The right-wing Christian fundamentalists have struck again, and, once more, a local school board is cowering before them, subjecting the reality-based community to their bullshit.
According to The Washington Post:
“Frosty E. Hardiman is neither impressed nor surprised that "An Inconvenient Truth," the global-warming movie narrated by former vice president Al Gore, received an Oscar nomination this week for best documentary.
"Liberal left is all over Hollywood," he grumbled a few hours after the nomination was announced.
Hardiman, a parent of seven here in the southern suburbs of Seattle, has himself roiled the global-warming waters. It happened early this month when he learned that one of his daughters would be watching "An Inconvenient Truth" in her seventh-grade science class.
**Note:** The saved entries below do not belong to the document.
/-- Settles O38: the first case of a step. -/
theorem stoppedMachineHoldsItsState : Obligations.StoppedMachineHoldsItsState := by
  unfold Obligations.StoppedMachineHoldsItsState
  intro s hs
  obtain ⟨-, h⟩ | ⟨hr, -⟩ | ⟨hr, -⟩ | ⟨hr, -⟩ | ⟨hr, -⟩ := step_cases s
  · exact h
  all_goals exact absurd (hs.symm.trans hr) (by decide)

/-- Settles O39: the bound is looked at before the cycle. -/
theorem cycleBoundEndsTheRun : Obligations.CycleBoundEndsTheRun := by
  unfold Obligations.CycleBoundEndsTheRun
  intro s hr hok hb
  obtain ⟨hp, hf⟩ : s.launch.parametersOk s.progLen = true ∧ s.launch.programFits s.progLen = true := by
    simpa [State.launchOk, Launch.ok] using hok
  simp [step, runLoopStep, loopIteration, hr, hp, hf, hb]

/-- Settles O40: every unit answers a next state, so every cycle does. -/
theorem everyStepCompletes : Obligations.EveryStepCompletes := by
  unfold Obligations.EveryStepCompletes
  intro s
  have hcycle : ∃ t, cycle s = .next t := by
    obtain ⟨m, hm⟩ := runUnits_next unitOrder s.beginCycle
    exact ⟨m.finishCycle, by rw [cycle, hm, andThen_next]⟩
  obtain ⟨hr, h⟩ | ⟨-, hp, h⟩ | ⟨-, -, hf, h⟩ | ⟨-, hok, -, h⟩ | ⟨-, hok, -, h⟩ := step_cases s
  · exact ⟨fun _ => ⟨s, h⟩, fun hr' => absurd (hr.symm.trans hr') (by decide)⟩
  · exact ⟨fun hok => by simp [State.launchOk, Launch.ok, hp] at hok, fun _ _ => .inr h⟩
  · exact ⟨fun hok => by simp [State.launchOk, Launch.ok, hf] at hok, fun _ _ => .inl h⟩
  · exact ⟨fun _ => ⟨_, h⟩, fun _ hbad => absurd (hok.symm.trans hbad) (by decide)⟩
  · exact ⟨fun _ => h ▸ hcycle, fun _ hbad => absurd (hok.symm.trans hbad) (by decide)⟩

/-- Settles O41: no unit and no end of a cycle writes the launch data or the program. -/
theorem stepKeepsTheProgram : Obligations.StepKeepsTheProgram := by
  unfold Obligations.StepKeepsTheProgram
  intro s t h
  obtain ⟨-, rfl⟩ | rfl | ⟨-, m, hm, rfl⟩ := step_inv h
  · exact ⟨rfl, rfl⟩
  · exact ⟨rfl, rfl⟩
  · have hunits := runUnits_unitsFrame hm
    have hend := finishCycle_frame hm
    exact ⟨hend.launch.trans hunits.launch, hend.imem.trans hunits.imem⟩

end Sys2Proof.Machine

/-!
# What changes in a cycle, and where (spec 10_state.md, 40_pipeline.md, 60_exceptions.md)
-/

namespace Sys2Proof.Machine

open Sys2Proof.Claims

variable {s t a b m : State} {u : Stage}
"No you will not teach or show that propagandist Al Gore video to my child, blaming our nation -- the greatest nation ever to exist on this planet -- for global warming," Hardiman wrote in an e-mail to the Federal Way School Board. The 43-year-old computer consultant is an evangelical Christian who says he believes that a warming planet is "one of the signs" of Jesus Christ's imminent return for Judgment Day.”
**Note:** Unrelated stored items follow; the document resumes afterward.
-- ==== Sys2Proof/Syntax.lean ====
section
/-! DEFINITION. The commands: one constructor per row of spec/opcode_table.json, in its order. An operand that a command
carries is what comes from outside the block: who makes an access, a descriptor's fields, a packet, the data that a host, a
peer or an SSD supplies, the outcome of a check that the spec leaves to a published standard. -/

namespace Sys2Proof

open Machine
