-- ==== Sys2Proof/Machine/RegMap.lean ====
section
/-! DEFINITION. The control space (00 R11 to R18): every register of spec/ by its name there, where it lies, and its
fields. -/

namespace Sys2Proof.Machine

/-- How software reaches a field (00 R12 to R17). -/
inductive Access where
  | rw | ro | w1c | rc | wo | rwl
deriving DecidableEq, Repr

/-- A field of a register: its bits, its access, its reset value, and the least and the greatest value that is not an
unused encoding (00 R13). -/
structure FieldDesc where
  hi : Nat
  lo : Nat
  acc : Access
  reset : Nat
  min : Nat
  max : Nat
deriving DecidableEq, Repr

/-- A register: offset, the two index ranges with their strides, its width in bits and its fields. -/
structure RegDesc where
  off : Nat
  lo1 : Nat
  hi1 : Nat
  st1 : Nat
  lo2 : Nat
  hi2 : Nat
  st2 : Nat
  width : Nat
  fields : List FieldDesc
deriving DecidableEq, Repr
Ok, first, this clown's name is Frosty? Second, he has seven kids? Third, why do local communities continue to let these numb nuts dictate teaching in the classrooms? The Post goes on to report:
“His angry e-mail (along with complaints from a few other parents) stopped the film from being shown to Hardiman's daughter.
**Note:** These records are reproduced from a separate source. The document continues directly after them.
/-- Dormers, regions and the eave transport (10_dormers_transport.md). -/
structure Xpt where
  /-- 65,536 records; 10 R281; reset closed -/
  wins : Tab Win := []
  /-- counter; 10 R281; reset 1 — next free rank -/
  nextRank : Nat := 1
  /-- by region index; 10 R321; reset none — ring that registered it -/
  rgnOpener : Tab Nat := []
  /-- up to 16,384; 10 R286; reset empty — cached region entries, most recently used first -/
  rgnCache : List Nat := []
  /-- 1,048,576 records; 10 R296; reset FREE -/
  conns : Tab Conn := []
  /-- up to 65,536; 10 R299; reset empty — cached contexts, most recently used first -/
  ctxCache : List Nat := []
  /-- packets by connection, oldest first; 10 R299; reset none — waiting for a context fill -/
  fillWait : List (PktHdr × PktBody) := []
  /-- 512 records, 8·sub-port + priority; 10 R311; reset as above -/
  pfc : Tab Pfc := []
  /-- frames and packets waiting to leave: sub-port, priority, what, oldest first; 10 R311, R312; reset none -/
  egress : List (Nat × Nat × Out) := []
  /-- whose, status (0 OK), data; 13 R400, 14 R411; reset none — ended messages of the Underlay and the storage service
  whose end they have not yet taken -/
  done : List (Who × Nat × List Byte) := []
deriving DecidableEq, Repr

/-- Where a Nawyn message to send came from (11 R335 to R340). -/
inductive NSrc where
  /-- A ring operation, by its number. -/
  | op (n : Nat)
  /-- A thread's load or store: TID and fabric address. -/
  | thread (tid addr : Nat)
  /-- A read of the Underlay's copy: group, address in the slot (13 R394). -/
  | copy (group : Nat)
  /-- A restore's WRITE (13 R404), by its operation number. -/
  | restore (op : Nat)
  /-- A LOFT_RESULT of a query that has ended otherwise than OK (12 R382): source node, tag. -/
  | loftResult (node tag : Nat)
  /-- A response, a forwarded message or the device's own. -/
  | own
deriving DecidableEq, Repr

/-- A Nawyn message on its way out (11 R331 to R350). -/
structure NMsg where
  src : NSrc
  /-- 4 bits; 11 R334 — link -/
  link : Nat
  /-- 3 bits; 11 Table 11.3 — class -/
  tc : Nat
  /-- 24 bytes; 11 Table 11.4 — header; crs is filled in at the start -/
  hdr : List Byte
  /-- payload bytes, where the device has them -/
  data : List Byte
  /-- fabric range the payload is read from at the start, where it has not been read yet -/
  from_ : Option (Nat × Nat) := none
  /-- flits; 11 — ⌈(24 + length) / 236⌉ -/
  flits : Nat
  /-- Bool; 11 R348 — counted in NAWYN_DEFER_CNT -/
  deferred : Bool := false
  /-- Bool; 11 R334 — goes by a route (not link-local) -/
  routed : Bool := true
deriving DecidableEq, Repr

/-- A DATA flit in a replay buffer (11 R329). -/
structure Flit where
  /-- 10 bits; 11 Table 11.3 — seq -/
  seq : Nat
  /-- 6 bits; 11 Table 11.3 — tc, som, eom -/
  tc : Nat
  som : Bool
  eom : Bool
  /-- 236 bytes — payload -/
  payload : List Byte
deriving DecidableEq, Repr

/-- A course schedule (11 R345). -/
structure Course where
  /-- 32 bits; 11 R345 — ID -/
  id : Nat
  /-- 64 bits; 11 R345 — arm time -/
  armAt : Nat
  /-- 20 bits; 11 R345 — cycle_ns -/
  cycle : Nat
  /-- up to 64: start, end, class; 11 R345 — windows; none removes the schedule -/
  wins : List (Nat × Nat × Nat)
deriving DecidableEq, Repr

/-- A Nawyn link. NAWYN_LINK_STAT holds its state, width, half_rate, peer node, course_active, mismatch and id_clash. -/
structure Link where
  /-- 12 bits each, by class; 11 R330; reset 0 — credits the sender holds -/
  credits : Tab Nat := []
  /-- 8 bits each, by class; 11 R330; reset 0 — last cr_count received, and credits the receiver has returned so far -/
  crSeen : Tab Nat := []
  crRet : Tab Nat := []
  /-- 8 bits each, by class; 11 R330; reset 0 — credit count as last sent -/
  crSent : Tab Nat := []
  /-- 3 bits; 11 R330; reset 0 — class whose cr_count the last flit carried -/
  crTc : Nat := 0
  /-- Bool; 11 Table 11.3; reset false — a DATA flit has been received: ack is meaningful -/
  rxAny : Bool := false
  /-- 10 bits; 11 R329; reset 0 — seq of the next DATA flit -/
  txSeq : Nat := 0
  /-- up to 511, oldest first; 11 R329; reset empty — replay buffer -/
  replay : List Flit := []
  /-- count; 11 R326; reset 0 — replays in a row without the ack advancing -/
  replays : Nat := 0
  /-- fabric time; 11 R329; reset 0 — start of the replay timer -/
  replayFrom : Nat := 0
  /-- 10 bits; 11 R329; reset 0 — seq the receiver expects -/
  rxSeq : Nat := 0
  /-- Bool; 11 R329; reset false — a NAK has been sent for the expected seq -/
  nakSent : Bool := false
  /-- messages and what is left of their bytes; 11 R331; reset none — being sent, or sent and not acknowledged, oldest first -/
  started : List (NMsg × List Byte) := []
  /-- ps; 11 R348; reset 0 — when the last message's flits end -/
  busyPs : Nat := 0
  /-- weights left by class; 11 R350; reset 0 — weighted round robin -/
  wrr : Tab Nat := []
  /-- fabric times; 11 R326; reset none — failed retrainings of the last 100 ms -/
  fails : List Nat := []
  /-- records; 11 R345; reset none — staged and pending, and active schedules -/
  pending : Option Course := none
  active : Option Course := none
  /-- count; 11 R346; reset 0 — consecutive TIME flits that differ -/
  differs : Nat := 0
  /-- 64 bits each; 11 R342; reset 0 — t_tx and arrival of the last TIME flit received -/
  lastTx : Nat := 0
  lastRx : Nat := 0
  /-- by window: instance; 11 R352; reset none — 1 + the last instance measured, and 1 + the last one ended -/
  measured : Tab Nat := []
  ended : Tab Nat := []
  /-- fabric time; 11 R352; reset none — the last COURSE_LATE -/
  lateAt : Option Nat := none
deriving DecidableEq, Repr

/-- A READ_REQ the device has sent (11 R337). -/
structure NRead where
  src : NSrc
  node : Nat
  laddr : Nat := 0
  len : Nat
  /-- fabric time; 11 R337 — when it times out -/
  deadline : Nat
deriving DecidableEq, Repr

/-- Nawyn links, courses and fabric time (11_nawyn_courses.md). Fabric time itself is State.ftime. -/
structure Nawyn where
  /-- 16 records; 11 R324; reset down -/
  links : Tab Link := []
  /-- messages in enqueue order; 11 R348; reset none — waiting to start -/
  waiting : List NMsg := []
  /-- messages; 11 R334; reset none — addressed to the device itself, sent and not yet delivered -/
  locals : List NMsg := []
  /-- records by tag; 11 R337; reset none — reads outstanding -/
  reads : Tab NRead := []
  /-- 32 bits; the model's own; reset 1 DESIGN CHOICE (log 6) — tag of the next READ_REQ -/
  nextTag : Nat := 1
  /-- up to 256: info and time, oldest first; 11 R344; reset empty — PTP timestamps -/
  ptp : List (Nat × Nat) := []
  /-- 10⁻⁹ ns, signed; 11 R343; reset 0 — correction still to be slewed -/
  corr : Int := 0
  /-- 10⁻⁹ ns; 11 R341, R343; reset 0 — fraction of a ns of fabric time not yet counted -/
  frac : Nat := 0
  /-- count; 11 R342; reset 0 — consecutive offsets below 8 ns -/
  good : Nat := 0
  /-- per queue pair, fabric time; 11 R339; reset none — the last NAWYN_RX_DROP -/
  dropAt : Tab Nat := []
deriving DecidableEq, Repr

/-- A Loft request not yet ended, beside its Op (12 R363 to R383). -/
structure LReq where
  /-- 0 append, 1 query, 2 bias load -/
  kind : Nat
  /-- bytes; 12 R363, R369 — the message or block: header, entries, data -/
  payload : List Byte
  /-- link it came by and whether link-local; 11 R333; none for a ring operation -/
  link : Nat := 0
  linkLocal : Bool := false
  /-- 3 bits; 11 Table 11.3 — class it came in -/
  tc : Nat := 0
  /-- fabric address; 12 Table 12.10 — result block of an LQUERY -/
  raddr : Nat := 0
  /-- 64 bits; 12 R367 — ticket, once dispatched -/
  ticket : Option Nat := none
  /-- per sequence: start and end; 12 R371 — read at dispatch -/
  bounds : List (Nat × Nat) := []
  /-- addresses popped at admission; 12 R365 — slates, then batten pages -/
  slates : List Nat := []
  pages : List Nat := []
  /-- operations; 12 R375 — bias load: the earlier queries that use the set -/
  waitsFor : List Nat := []
  /-- Bool; 12 R377, R382 — the result has been sent and awaits its link ack -/
  sent : Bool := false
deriving DecidableEq, Repr

/-- The Loft (12_loft.md). LOFT_STAT, LOFT_TICKET, LOFT_RETIRED, LOFT_BIAS_LOADED and the pool registers hold the rest. -/
structure Loft where
  /-- 64 bits; 12 R354; reset 0 — ctx_base of the committed LOFT_CONFIG -/
  ctxBase : Nat := 0
  /-- 32 bits; 12 R354; reset 0 — ctx_count -/
  ctxCount : Nat := 0
  /-- records by operation number; 12 R363, R369; reset none -/
  reqs : Tab LReq := []
  /-- 64 x up to 16,960 bytes; 12 R375; reset empty — bias sets in scratch -/
  bias : Tab (List Byte) := []
  /-- per pool, fabric time; 12 R362; reset none — the last LOFT_POOL_LOW -/
  lowAt : Tab Nat := []
  /-- (source, tag), newest first; 12 R383; reset none — Nawyn requests that have ended -/
  ended : List (Nat × Nat) := []
deriving DecidableEq, Repr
The teacher in that science class, Kay Walls, says that after Hardiman's e-mail she was told by her principal that she would receive a disciplinary letter for not following school board rules that require her to seek written permission to present "controversial" materials in class.”
Wonderful. So we have a teacher who showed a respected and well-researched documentary about global warming, a doctrine that no serious person in the scientific community denies – hell, even George Bush noted it in his SOTU – being punished to appease a religious nut who has burdened the world with SEVEN fucking kids, who will no doubt grow up to be as bigoted, close-minded and ignorant as Frosty himself. (I assume that's a nickname, but, ya know dude, when you're a 43-year-old computer consultant, it might be time to lose the wacky nickname.)
This whole thing is like when the fundamentalists were able to get the teaching of evolution either banned from classrooms in Kansas, or at least have the theory of “intelligent design” – basically a form of creationism – taught alongside, as if they were equal.
You know, I really don't care if these freaks believe angels in the sky watch down on us, and man was created in god's image and the earth was created in seven days just 3,000 years ago. But don't try to impose your fairy tales on the rest of us through taxpayer-funded public schools. If you want to believe all the religious shit, fine, indoctrinate your brats in a fucking religious school.
Even better, why don't you just team up with the fundamentalist Muslims who also hate modern life and all its sins, and go live with them in some paradise on earth in the middle east and leave the rest of us the fuck alone. I somehow get the feeling Frosty and al Sadr would get along just fine.
(Yes, this story really made me angry, in case you didn't notice.)